A machine-rendered reading of the paper's core claim, the machinery that carries it, and where it could break.
Core claim
On the BIMCV cohort with patient-level cross-validation, confidence-gated soft-KL supervision from 3-slice CT improves balanced accuracy by 0.035 and mid-slice hard supervision by 0.033 over the supervised ResNet-18 baseline, while ungated logit distillation and several other transfer techniques do not clear the performance gate.
What carries the argument
A confidence threshold that filters which training samples receive auxiliary targets derived from the CT teacher model.
Load-bearing premise
The gains from confidence-gated distillation will replicate on other independent paired CT-X-ray datasets beyond the 510-patient BIMCV cohort.
What would settle it
Failure to observe similar balanced accuracy improvements in a new external paired cohort with the same cross-validation protocol would indicate the method does not transfer.
Figures
read the original abstract
We study a systems-level visual inference problem: using an expensive privileged modality during training while preserving a fixed-cost, single-modality deployment path. We present JDCNet, a confidence-gated CT-to-X-ray distillation framework in which the CT teacher supplies an auxiliary hard or temperature-scaled target only on training samples whose teacher confidence exceeds a threshold; at deployment the student takes X-ray input alone and matches the parameter, MAC, and latency profile of the supervised X-ray baseline. On a 510-patient same-patient paired BIMCV cohort with patient-level 5-fold cross-validation, two JDCNet configurations clear a fixed transfer gate against the supervised ResNet-18 baseline: 3-slice soft-KL supervision yields $\Delta\mathrm{BA}{=}{+}0.035$ ($95\%$ CI $[{+}0.011,{+}0.057]$) and mid-slice hard supervision yields $+0.033$ ($[{+}0.007,{+}0.058]$). Under the same splits and gate, logit distillation, gated logit distillation, contrastive alignment, attention transfer, feature hints, BiomedCLIP fine-tuning, and a module-augmented variant do not pass. Confidence-gated auxiliary targets are therefore a more transferable channel than uniformly softened CT logits; the evidence is bounded to one paired cohort, so external paired-cohort replication is required before any deployment claim.
Editorial analysis
A structured set of objections, weighed in public.
Referee Report
Summary. The manuscript presents JDCNet, a confidence-gated distillation framework that uses CT as a privileged teacher modality during training to improve X-ray-based inference at deployment. The student network receives auxiliary hard or temperature-scaled targets from the CT teacher only on samples where teacher confidence exceeds a fixed threshold; at test time the model operates on X-ray input alone and matches the parameter count, MACs, and latency of a standard supervised ResNet-18 baseline. On a 510-patient same-patient paired BIMCV cohort evaluated with patient-level 5-fold cross-validation, two JDCNet variants (3-slice soft-KL supervision and mid-slice hard supervision) produce balanced-accuracy gains of +0.035 (95% CI [+0.011, +0.057]) and +0.033 ([+0.007, +0.058]) over the supervised baseline, while logit distillation, contrastive alignment, attention transfer, and several other baselines do not exceed the same fixed transfer gate. The authors explicitly bound the result to this single cohort and call for external paired-cohort replication.

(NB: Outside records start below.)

/-- A walk whose stream moves no page pool ends with no page. -/
theorem pageWalk_no_pool (hd : walkKv s w = none) (ecc : Ecc) :
    exec (.pageWalk k ecc) s = .next (resumeTile (walkTaken s k.toNat w) w none) := by
  show execPageWalk k ecc s = _
  simp [execPageWalk, hr, hw, hd, walkTaken]

variable {d : BitVec 256} (hd : walkKv s w = some d)
include hd

/-- A walk whose record and entry read well goes on by the entry. -/
theorem pageWalk_reads (hreads : walkReads s w.slot.toNat (kvPt d) w = true) :
    exec (.pageWalk k .good) s = .next (walkEntry (walkTaken s k.toNat w) w.slot.toNat d w) := by
  show execPageWalk k .good s = _
  simp [execPageWalk, hr, hw, hd, hreads, walkTaken]

/-- A walk whose record or entry cannot be read ends with no page and a data error, which ends the plan (R156). -/
theorem pageWalk_unreadable {ecc : Ecc} (hecc : ecc = .uncorrectable ∨ walkReads s w.slot.toNat (kvPt d) w = false) :
    let loc := walkLoc s w.slot.toNat (kvPt d) w
    exec (.pageWalk k ecc) s = .next (resumeTile (dataError (walkTaken s k.toNat w) w.slot.toNat loc.1 loc.2) w none) := by
  show execPageWalk k ecc s = _
  simp [execPageWalk, hr, hw, hd, hecc, walkTaken]

end
end

/-- The valid entry of a sequence that has not ended gives the walk its page. -/
theorem walkEntry_valid {n : Nat} {d : BitVec 256} {w : Walk} (hst : seqState (seqRecord s n (kvPt d) w.seq.toNat) ≠ 3)
    (hvalid : bit (entryOf s n (kvPt d) w.seq.toNat w.page) 31 = true) :
    walkEntry s n d w = walkFound s w (BitVec.ofNat 24 (bits (entryOf s n (kvPt d) w.seq.toNat w.page) 0 24)) := by
  simp [walkEntry, hst, hvalid]

/-! ### Page waits (R148) -/

section
variable {slot : BitVec 6} {seq : BitVec 15} {d : BitVec 256} {w : SeqWait} (hr : ready s = true)
  (hd : waitDesc s slot.toNat = some d) (hw : seqWaitOf s slot.toNat seq.toNat = some w) (hfence : tablesFenced s slot.toNat = false)
include hr hd hw hfence

/-- The wait of a context that runs resumes once its ticket is granted. -/
theorem pageWaitResume_next (hrun : running s slot.toNat = true) (hdue : ticketDue s slot.toNat d w.ticket = true) :
    exec (.pageWaitResume slot seq) s = .next (resumeSeq s slot.toNat d w) := by
  show execPageWaitResume slot seq s = _
  simp [execPageWaitResume, hr, hd, hw, hfence, hrun, hdue]

/-- A timeout ends the sequence, unless its ticket is granted in the same cycle: the wait then resumes in a context that runs. -/
theorem pageWaitTimeout_next (htmo : seqTmo (seqRecord s slot.toNat (kvPt d) seq.toNat) ≠ 0) :
    exec (.pageWaitTimeout slot seq) s = .next (if ticketDue s slot.toNat d w.ticket then
      (if running s slot.toNat then resumeSeq s slot.toNat d w else s) else endSeq s slot.toNat (kvPt d) seq.toNat) := by
  show execPageWaitTimeout slot seq s = _
  simp only [execPageWaitTimeout, hr, hd, hw, hfence, htmo, Bool.not_false, Bool.and_self, if_false]
  split <;> rfl

end

/-! ### Pass boundaries (R143) -/

/-- A pass that is over ends, where no migration fences a table. -/
theorem passBoundary_next {slot : BitVec 6} (hr : ready s = true) (hover : passOver s slot.toNat = true)
    (hfence : tablesFenced s slot.toNat = false) : exec (.passBoundary slot) s = .next (endPass s slot.toNat) := by
  show execPassBoundary slot s = _
  simp [execPassBoundary, hr, hover, hfence]

/-- Settles O49: a walk by whether its pool is known and its entry can be read, a wait by whether its ticket is granted before its
timeout, and a pass that is over. -/
theorem pageWalksResolve : Obligations.PageWalksResolve := by
  intro k slot seq s d hr
  refine ⟨fun w hw => ?walk, pageWalk_idle hr, fun w hd hw hfence => ⟨pageWaitResume_next hr hd hw hfence, fun htmo => ?timeout⟩,
    passBoundary_next hr⟩
  case walk =>
    exact ⟨fun ecc hd => pageWalk_no_pool hr hw hd ecc,
      fun hd => ⟨pageWalk_reads hr hw hd, fun _ => pageWalk_unreadable hr hw hd, walkEntry_valid⟩⟩
  case timeout =>
    rw [pageWaitTimeout_next hr hd hw hfence htmo]
    exact ⟨fun hwait => by simp [hwait], fun hdue hrun => by simp [hdue, hrun]⟩

end Sys2Proof.Machine
end
section
/-! SUPPORT. STEP_BEGIN, STEP_COMMIT and the outcome of a step (spec/01 Table 1.4; spec/10 R179, R190). -/

namespace Sys2Proof.Machine

section
variable {p : Packet} {s : State} {n : Nat} {c : Ctx} (h : Accepts p s) (hn : pktSlot s p = some n) (hc : ctxOf s n = some c)
include h hn hc

/-! ### STEP_BEGIN (R179) -/

/-- A STEP_BEGIN that nothing holds and whose checks pass opens the step. -/
theorem stepBegin_opens (hrsv : bits p.param 0 192 = 0) (hheld : beginHeld s n = false) (hok : beginCheck s n c p.param = none) :
    exec (.stepBegin p) s = .next (answer (openStep s n p.param) p 0x24 0
      (((ctxOf (openStep s n p.param) n).map fun c => c.step.toNat % 2 ^ 16).getD 0)) := by
  show execStepBegin p s = _
  rw [execStepBegin, ctxCommand_next _ h hn]
  simp [hc, hheld, zeroBits_of hrsv, hok]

Significance. If the reported gains are reproducible, the work supplies a concrete, deployment-cost-preserving route for exploiting richer but expensive modalities (CT) during training of cheaper single-modality (X-ray) models. The key technical contribution is the demonstration that confidence gating yields more transferable auxiliary targets than uniform softening or feature-level alignment methods under identical splits and gate. The use of patient-level 5-fold CV together with 95% confidence intervals that exclude zero provides a transparent empirical foundation; the explicit caveat that external replication is required is appropriately cautious.
major comments (1)
- [§4.2 and Table 2] §4.2 and Table 2: The fixed transfer gate (confidence threshold) is applied uniformly across all methods, yet the manuscript does not report whether the threshold value itself was chosen on a held-out validation fold or on the full training set; if the latter, the reported deltas for the two passing configurations may be optimistically biased relative to the non-passing baselines.
minor comments (3)
- [Abstract and §3.1] Abstract and §3.1: The precise numerical value of the confidence threshold used for the fixed transfer gate is not stated; providing it would allow exact reproduction of the gating condition.
- [§4.1] §4.1: Hyperparameter details for temperature scaling, learning-rate schedules, and the exact ResNet-18 backbone variant are referenced only by citation; a short table or appendix listing the final values used would improve reproducibility.
- [Figure 3] Figure 3: The caption does not indicate whether the displayed confidence histograms are computed on training or validation folds; clarifying this would help readers interpret the gating behavior.
Simulated Author's Rebuttal
We thank the referee for the careful reading and for highlighting the need for greater transparency regarding threshold selection. We address the comment below.
read point-by-point responses
-
Referee: [§4.2 and Table 2] §4.2 and Table 2: The fixed transfer gate (confidence threshold) is applied uniformly across all methods, yet the manuscript does not report whether the threshold value itself was chosen on a held-out validation fold or on the full training set; if the latter, the reported deltas for the two passing configurations may be optimistically biased relative to the non-passing baselines.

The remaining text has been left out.